NLT143·Matter Vertical·Initiative 25-0024

California will vote
on a billionaire's tax.

A continuously updated public resource on Initiative 25-0024, the 2026 Billionaire Tax Act. Donors, polls, prediction markets, and the strongest case on both sides. Read once. Check the terminal daily.

Election · November 3, 2026Verification · June 25, 2026Polymarket passes · 35.5¢
Chapter 1The Question

The question on the November 2026 ballot

On November 3, 2026, California voters will decide Initiative 25-0024, officially titled The 2026 Billionaire Tax Act. Some news outlets have nicknamed it CABTA. Whatever the label, the structure is precise. The Act adds Section 37 to Article XIII of the California Constitution and creates Part 27 of the Revenue and Taxation Code. Together those provisions impose a one-time excise tax on the net worth of California-resident individuals and trusts whose wealth equals or exceeds $1 billion.

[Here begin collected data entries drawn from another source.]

/-- Feeder score of (f, p): minus the correlation of the drop and the current. The sums of 3d_p follow from those of y' and x'_p. -/
def feederScore (b : TopoMeter) (f p : Nat) : Corr :=
  let k := 3 * f + p
  let sd := b.sy - b.sx.getD p 0
  let sdd := b.syy - 2 * b.sxy.getD p 0 + b.sxx.getD p 0
  (corrOf b.n sd sdd (b.si.getD k 0) (b.sii.getD k 0) (3 * b.sdi.getD k 0)).neg

/-- The valid zero-crossing phase of a meter, whether it is inverted, and the MEAN used (R462). -/
def zcPhase (s : State) (m : Nat) : Option (Nat × Bool × Nat) :=
  if aggregates s || !s.cfg.act.bal.zcUse || s.plc.mode = 0 then none
  else
    match ctxOf s m with
    | none => none
    | some c =>
      match s.plc.nodes.find? (fun n => n.2.addr == c.addr) with
      | none => none
      | some (_, z) =>
        if z.count < 8 || s.cfg.act.bal.zcSpread < z.spread then none
        else
          let k := (6 * z.mean + 32768) / 65536 % 6
          let t := if s.cfg.act.bal.phaseSeq then [0, 1, 2, 0, 1, 2] else [0, 2, 1, 0, 2, 1]
          some (t.getD k 0, k % 2 == 1, z.mean)

/-- The result of a meter's window (R459, R460, R463), and on a ZK3 conflict the two phases. -/
def topoResult (s : State) (m : Nat) (b : TopoMeter) (final : Bool) : TopoResult × Option (Nat × Nat) :=
  let c := s.cfg.act.bal
  let phases := ((List.range 3).filter fun p => !(feedersOn s b.child p).isEmpty).map fun p => (p, phaseScore b p)
  let best := bestTwo phases
  let p1 : Option (Nat × Nat) := match best with
    | none => none
    | some (x, y) =>
      if b.n < c.nMin || !x.2.reaches c.rMin then none
      else some (x.1, match y with
        | some y => confidence x.2 y.2 b.n
        | none => 1000)
  let rPhase := match best with
    | some (x, _) => x.2.milli
    | none => 0
  let zc := zcPhase s m
  let (phase, conf, source, conflict) : Nat × Nat × Nat × Option (Nat × Nat) :=
    match zc, p1 with
    | none, some (p, k) => (p, k, 1, none)
    | none, none => (0xFF, 0, 1, none)
    | some (z, inv, _), some (p, k) =>
      if z = p then (p, max k 990, 3 + 8 * bit inv, none)
      else if c.confMin ≤ k then (0xFF, 0, 5, some (p, z))
      else (z, 990, 2 + 8 * bit inv, none)
    | some (z, inv, _), none => (z, 990, 2 + 8 * bit inv, none)
  let fs := if phase = 0xFF then [] else (feedersOn s b.child phase).map fun f => (f, feederScore b f phase)
  let (feeder, fconf, rf) : Nat × Nat × Int := match bestTwo fs with
    | none => (0xFF, 0, 0)
    | some (x, none) => if x.2.reaches c.rMinF then (x.1, 1000, x.2.milli) else (0xFF, 0, x.2.milli)
    | some (x, some y) =>
      if b.n < c.nMin || !x.2.reaches c.rMinF then (0xFF, 0, x.2.milli)
      else (x.1, confidence x.2 y.2 b.n, x.2.milli)
  ({ state := if final then 2 else 1, phase := phase, feeder := feeder, source := source, phaseConf := conf, feederConf := fconf
     rPhase := rPhase, rFeeder := rf, n := b.n, zcMean := (zc.map (·.2.2)).getD 0xFFFF }, conflict)

/-! ### Alerts (R477) -/

/-- Raises an alert: a 32-byte notice on BAL_RING, one event, and BAL.STAT.ALERT (R477, BT3). -/
def balAlert (kind flags meter day feeder phase child : Nat) (v1 v2 : Int) (s : State) : State :=
  let notice := leBytes 2 kind ++ leBytes 2 flags ++ leBytes 4 meter ++ leBytes 8 (dayTai s day) ++ leBytes 1 feeder ++ leBytes 1 phase
    ++ leBytes 2 child ++ leBytesI 4 v1 ++ leBytesI 4 v2 ++ leBytes 4 s.bal.alertSeq
  let s := s.onBal fun b => { b with alertSeq := inc32 b.alertSeq, alerts := inc32 b.alerts }
  let ring := s.cfg.act.bal.ring
  let s := if ring = 0 then s else match pushRing ring notice s with
    | some s => s
    | none => s.onBal fun b => { b with notPushed := inc32 b.notPushed }
  setSticky 0x05C 0x4 (raise .balAlert 0x04 ((notice.take 2) ++ leBytes 4 meter ++ leBytes 1 feeder ++ leBytes 1 phase) s)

The proponent of record is Suzanne Jimenez. Counsel is George M. Yin of the Kaufman Legal Group in Los Angeles. The most recent amendment, designated 25-0024 Amdt. 1, was filed on November 24, 2025 and received by the AG's office two days later.

The pitch: California has a structural revenue gap, a Medi-Cal program covering nearly 15 million low-income residents, and a public-education obligation that has been steadily underfunded. The Act's findings argue that around 200 California billionaires collectively hold more than $2 trillion in wealth and pay an effective tax rate (federal, state, and local combined) of roughly 24%, against an average California taxpayer rate of 30% (citing NBER Working Paper 34170 by Akcan Balkir, Saez, Yagan, and Zucman, 2025).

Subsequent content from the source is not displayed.